The mobile base features a crawler-type chassis composed of a chassis compartment and a crawler locomotion mechanism. The chassis compartment houses environmental sensing systems and motion control units for the robot. The crawler locomotion mechanism integrates load-bearing wheels, drive wheels, tension auxiliary wheels, and belt support wheels. The manipulator incorporates six rotational joints, corresponding to 6 DoF, including the base (Joint 1), shoulder (Joint 2), elbow (Joint 3), wrist 1 (Joint 4), wrist 2 (Joint 5), and wrist 3 (Joint 6). The robotic arm control process first involves path planning within the joint space for the picking manipulator, achieved using the APF-A* algorithm. Subsequently, the required pose information for the robotic arm is transmitted via serial communication to the individual joint actuators. These actuators drive the corresponding joints through the calculated angles, thereby accomplishing the apple-picking task.

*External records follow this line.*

-- ==== Sys2Proof/Machine/Dispatch.lean ====
section
/-! DEFINITION. Dispatch.lean: one arm per operation of the operation map (R47). -/
namespace Sys2Proof.Machine

def exec (i : Instr) (s : State) : Host.Outcome State Fault Refusal :=
  match i with
  | .rdDataB => Sys2Proof.Machine.execRdDataB s
  | .rdDataH => Sys2Proof.Machine.execRdDataH s
  | .rdDataW => Sys2Proof.Machine.execRdDataW s
  | .wrDataB v => Sys2Proof.Machine.execWrDataB v s
  | .wrDataH v => Sys2Proof.Machine.execWrDataH v s
  | .wrDataW v => Sys2Proof.Machine.execWrDataW v s
  | .rdPoly => Sys2Proof.Machine.execRdPoly s
  | .wrPoly v => Sys2Proof.Machine.execWrPoly v s
  | .rdCtrl => Sys2Proof.Machine.execRdCtrl s
  | .wrCtrl v => Sys2Proof.Machine.execWrCtrl v s
  | .rdPolyB => Sys2Proof.Machine.execRdPolyB s
  | .rdPolyH => Sys2Proof.Machine.execRdPolyH s
  | .wrPolyB v => Sys2Proof.Machine.execWrPolyB v s
  | .wrPolyH v => Sys2Proof.Machine.execWrPolyH v s
  | .rdCtrlB => Sys2Proof.Machine.execRdCtrlB s
  | .rdCtrlH => Sys2Proof.Machine.execRdCtrlH s
  | .wrCtrlB v => Sys2Proof.Machine.execWrCtrlB v s
  | .wrCtrlH v => Sys2Proof.Machine.execWrCtrlH v s
  | .rdUnmapped offset size => Sys2Proof.Machine.execRdUnmapped offset size s
  | .wrUnmapped offset d => Sys2Proof.Machine.execWrUnmapped offset d s

end Sys2Proof.Machine
end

The end-effector incorporates a bionic flexible two-finger gripper. Mimicking the joint distribution of a human finger, the gripper base achieves 360° rotation via a brushless DC motor to attain suitable grasping postures. The symmetrical two-finger design adaptively envelops the fruit, increasing the contact area by 40%. The gripper’s opening/closing stroke ranges from 0 to 120 mm, enabling adaptation to apples of varying sizes. Furthermore, the full-stroke opening/closing response time is within 0.5 s, meeting the requirement for rapid apple grasping. Grip force control employs a fuzzy PID adjustment strategy. Real-time adjustments to the gripping force are made based on the magnitude of the pressure error. Concurrently, PID parameters are dynamically updated based on fruit firmness detected by the pressure sensor, effectively maintaining overshoot at a low level.
To validate the effectiveness of the proposed localization method, this approach was implemented on an apple-picking robot for picking experiments. The robot performed individual apple-target picking across 70 experimental trials. To evaluate the localization performance under diverse conditions, these 70 picking operations were further categorized according to varying occlusion scenarios. According to the proportion of fruit occlusion area, it is divided into slight occlusion (occlusion area < 30%), moderate occlusion (30–60%), severe occlusion (60–90%), and complete occlusion (above 90%). Across the 70 picking trials, the occlusion conditions were classified as follows: 10 trials under light occlusion, 20 trials under moderate occlusion, 35 trials under severe occlusion, 5 trials under full occlusion. During picking experiments, the robot’s host computer first processes images of apples captured by binocular cameras. An improved Mask R-CNN model detects the target apples within the images. Subsequently, the 3D coordinates of the apples are calculated based on binocular vision. The host computer then determines the deviation between the target fruit’s coordinates and the image center. This deviation is converted into corresponding joint motion angles for the robotic arm using a specified scaling factor. Path planning for the robotic arm within the joint space is achieved using the APF-A* algorithm. The required pose information for the robotic arm is transmitted via serial communication to the individual joint actuators. These actuators drive the corresponding joints to move by the calculated angles, enabling the robotic arm to approach the target along the planned trajectory. Finally, the claw-type end-effector completes damage-free grasping of the fruit, assisted by the pressure sensor.